START Supplied data
/-- Fields of the output blocks and the loops that are derived when they are read. -/
def State.shownOut (s : State) (f : Field) (i : Nat) : Option Nat :=
  let age := fun (o : Nat) => some (ageOf s.now (s.obj o).tookAt 10000000 8)
  if f.id = Reg.GLB_PDISS_PLIM.id then some (plimAt s.tcase)
  else if f.id = Reg.HS_LATCH0.id then some (s.latchMask 0 32)
  else if f.id = Reg.HS_LATCH1.id then some (s.latchMask 32 16)
  else if f.id = Reg.LS_LATCH.id then some (s.latchMask 0x40 16)
  else if f.id = Reg.HB_LATCH.id then some (s.latchMask 0x60 12)
  else if f.id = Reg.LD_LATCH.id then some (s.latchMask 0x80 12)
  else if f.id = Reg.SV_LATCH.id then some (s.latchMask 0xC0 16)
  else if f.id = Reg.IO_LATCH.id then some (s.latchMask 0x150 8)
  else if f.id = Reg.DG_DSTAT_AGE.id then age (chObj i)
  else if f.id = Reg.LD_STAT_AGE.id then age (0x80 + i)
  else if f.id = Reg.SV_STAT_AGE.id then age (0xC0 + i)
  else if f.id = Reg.HB_STAT_AGE.id then age (0x60 + i)
  else if f.id = Reg.CH_ACC_ACC.id then some (s.accNow (chObj i))
  else if f.id = Reg.SV_ACT2_ACC.id then some (s.accNow (0xC0 + i))
  else if f.id = Reg.SV_ACT3_EREM.id then some (s.svErem i)
  else if f.id = Reg.LH_LHR1_HOLDLEFT.id then
    some (if s.flag Reg.LH_LHR1_INHOLD i then leftOf s.now (some (s.limp i).holdEnd) 1000000 8 else 0)
  else if f.id = Reg.ARB_USE_USED.id then some (s.usedReg i)
  else if f.id = Reg.ARB_RSV_PEAK.id then some (max (s.rd f i) (s.usedReg i))
  else if f.id = Reg.ARB_USE_LIMIT.id then some (s.limitReg i)
  else if f.id = Reg.ARB_RSV_RSV.id then some (s.limitReg i * s.rsvPct / 100)
  else if f.id = Reg.BST_EN_DEFICIT.id then some s.deficit
  else if f.id = Reg.BST_EN_ELIM.id then some s.elim
  else if f.id = Reg.LP_ACT0.id then some (maskOf (fun n => s.rd Reg.LP_STAT_STATE n != 0) 32)
  else if f.id = Reg.LP_ACT1.id then some (maskOf (fun n => s.rd Reg.LP_STAT_STATE (32 + n) != 0) 16)
  else if f.id = Reg.LP_STICKY0.id then some (maskOf s.lpSticky 32)
  else if f.id = Reg.LP_STICKY1.id then some (maskOf (fun n => s.lpSticky (32 + n)) 16)
  else none

/-- Fields of inputs, networks and the twin agent. -/
def State.shownNet (s : State) (f : Field) (i : Nat) : Option Nat :=
  if f.id = Reg.SW_LVL0.id then some (maskOf (fun n => s.flag Reg.SW_STAT_LEVEL n) 32)
  else if f.id = Reg.SW_LVL1.id then some (maskOf (fun n => s.flag Reg.SW_STAT_LEVEL (32 + n)) 32)
  else if f.id = Reg.SW_VALID0.id then some (maskOf (fun n => s.flag Reg.SW_STAT_VALID n) 32)
  else if f.id = Reg.SW_VALID1.id then some (maskOf (fun n => s.flag Reg.SW_STAT_VALID (32 + n)) 32)
  else if f.id = Reg.SW_WETSUM_SUM.id then some (s.wetSum 64)
  else if f.id = Reg.TM_STAT_PENDING.id then some (b2n (s.flag Reg.TM_CFG_TMEN i && !s.pwr.timeSet))
  else if f.id = Reg.FIT_SEQ_SEQ.id then some (s.fit s.fitIdx).rseq
  else if f.id = Reg.FIT_SEQ_AGE.id then some (ageOf s.now ((s.entryStamp s.fitIdx).map (·.at_)) 100000 16)
  else if f.id = Reg.NM_GSTAT_ALLSLEEP.id then some (b2n s.allSleep)
  else if f.id = Reg.NM_AWAKE0.id then some (maskOf (fun g => s.nmSt g != 0 && s.nmSt g != 4) 32)
  else if f.id = Reg.NM_AWAKE1.id then some (maskOf (fun g => s.nmSt (32 + g) != 0 && s.nmSt (32 + g) != 4) 2)
  else if f.id = Reg.TW_ISIZE_SIZE.id then some (s.sizeWith [])
  else if f.id = Reg.TW_ISIZE_XFER.id then some (ceilDiv (xferNs (s.sizeWith []) (if s.rd Reg.GLB_PACE_CUR = 0 then 152 else 200)) 1000)
  else if f.id = Reg.TW_AGE_AGE.id then some (ageOf s.now (s.twin.active.map fun _ => s.twin.snapAt) 1000 16)
  else if f.id = Reg.TW_JRNL_USED.id then some s.twin.journal.length
  else if f.id = Reg.TW_SOLSTAT_SINCE.id then some s.sinceMin
  else if f.id = Reg.TW_EQ_STEP.id then some s.nv.eqStep
  else none

/-- Fields of cores, power, security, access and update. -/
def State.shownSys (s : State) (f : Field) : Option Nat :=
  let st := s.nv.updState
  if f.id = Reg.SHW_HB_HBAGE.id then some (ageOf s.now s.core.hbAt 1000 16)
  else if f.id = Reg.SHW_HB_TWAGE.id then some (ageOf s.now s.core.twAt 1000 16)
  else if f.id = Reg.FIFE_MDATA0.id then
    some (let c := s.coreK (s.rd Reg.FIFE_MSEL_CORE); let a := s.rd Reg.FIFE_MSEL_ADDR
      if s.flag Reg.FIFE_MSEL_MEM then tget 0 c.imem a % 2 ^ 32 else tget 0 c.dmem a)
  else if f.id = Reg.FIFE_MDATA1.id then
    some (if s.flag Reg.FIFE_MSEL_MEM then tget 0 (s.coreK (s.rd Reg.FIFE_MSEL_CORE)).imem (s.rd Reg.FIFE_MSEL_ADDR) / 2 ^ 32 else 0)
  else if f.id = Reg.SPR_LOG_COUNT.id then some s.nv.retired.length
  else if f.id = Reg.PWR_IEST.id then some s.stopCurrent
  else if f.id = Reg.SEC_LC_STATE.id then some s.lifecycle
  else if f.id = Reg.SEC_LC_SVCLEFT.id then some (leftOf s.now s.sec.svcEnd 60000000000 16)
  else if f.id = Reg.SEC_DBG_FAILS.id then some (min 15 s.sec.fails)
  else if f.id = Reg.SEC_DBG_LOCKLEFT.id then some (leftOf s.now s.sec.lockEnd 1000000000 16)
  else if f.id = Reg.SEC_SLOTS_PROG.id then some (maskOf (fun k => (s.nv.keySlot k).programmed) 3)
  else if f.id = Reg.SEC_SLOTS_REVOKED.id then some (maskOf (fun k => (s.nv.keySlot k).revoked) 3)
  else if f.id = Reg.SEC_SLOTS_FWSLOT.id then some (s.slot s.nv.active).signer
  else if f.id = Reg.SEC_CTR.id then some s.nv.secCtr
  else if f.id = Reg.SEC_SERIAL_LO.id then some (s.nv.serial % 2 ^ 32)
  else if f.id = Reg.SEC_SERIAL_HI.id then some (s.nv.serial / 2 ^ 32)
  else if f.id = Reg.SEC_VCNT_VIOLS.id then some s.flt.violCnt
  else if f.id = Reg.SEC_VCNT_NEXT.id then some s.flt.violNext
  else if f.id = Reg.ACC_STAT_LOCKLEFT.id then some (leftOf s.now s.acc.lockEnd 1000000000 16)
  else if f.id = Reg.ACC_STAT_RELKEYS.id then some (b2n s.nv.relKeys.isSome)
  else if f.id = Reg.ACC_CNT_WINFAILS.id then some s.recentFails.length
  else if f.id = Reg.ACC_RELCTR.id then some s.acc.ctr
  else if f.id = Reg.UPD_STAT_STATE.id then some st
  else if f.id = Reg.UPD_STAT_ACTIVE.id then some s.nv.active
  else if f.id = Reg.UPD_STAT_FALLBACK.id then some (b2n s.nv.fallback)
  else if f.id = Reg.UPD_STAT_LASTFAIL.id then some s.nv.lastFail
  else if f.id = Reg.UPD_VERA.id then some (s.nv.fwVersion 0)
  else if f.id = Reg.UPD_VERB.id then some (s.nv.fwVersion 1)
  else if f.id = Reg.UPD_SVN_FUSED.id then some s.nv.fusedSvn
  else if f.id = Reg.UPD_SVN_STAGED.id then some (if st = 2 then (s.slot s.stagingSlot).svn else 0)
  else if f.id = Reg.UPD_BYTES.id then some (if st = 1 ∨ st = 2 then (s.slot s.stagingSlot).top else 0)
  else none

/-- The value of field `f` at index `i` as a read shows it. -/
def State.shown (s : State) (f : Field) (i : Nat) : Nat :=
  (match s.shownOut f i with
   | some v => v
   | none => match s.shownNet f i with
     | some v => v
     | none => match s.shownSys f with | some v => v | none => if f.acc = .wo then 0 else s.rd f i) % 2 ^ f.width

/-- The fields of the register at `win`, `off` as one word. -/
def State.fieldWord (s : State) (win off : Nat) : Nat :=
  (fieldsAt win off).foldl (fun v p => v + s.shown p.1 p.2 * 2 ^ p.1.lo) 0

/-! ### Window 01h (R145) -/

def CmdRing.word (r : CmdRing) (busy hold : Bool) (reg : Nat) : Nat :=
  match reg with
  | 0 => r.baseLo * 4096 | 1 => r.baseHi
  | 2 => r.log2sz + 16 * r.cplsel + 4096 * r.rpri + 65536 * b2n r.en
  | 3 => r.head + 65536 * r.tail | 4 => r.hwbLo * 4 | 5 => r.hwbHi
  | 6 => b2n busy + 2 * b2n hold + 4 * b2n r.fetcherr + 256 * r.dberr
  | _ => r.last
END Supplied data
● **Your assignment**
Please return the lines above that run from the line containing "else if f.id = Reg.LP_STICKY1.id" to the line containing "else if f.id = Reg.SW_LVL1.id", inclusive, exactly and with no other lines.

● **Task output**
  else if f.id = Reg.LP_STICKY1.id then some (maskOf (fun n => s.lpSticky (32 + n)) 16)
  else none

/-- Fields of inputs, networks and the twin agent. -/
def State.shownNet (s : State) (f : Field) (i : Nat) : Option Nat :=
  if f.id = Reg.SW_LVL0.id then some (maskOf (fun n => s.flag Reg.SW_STAT_LEVEL n) 32)
  else if f.id = Reg.SW_LVL1.id then some (maskOf (fun n => s.flag Reg.SW_STAT_LEVEL (32 + n)) 32)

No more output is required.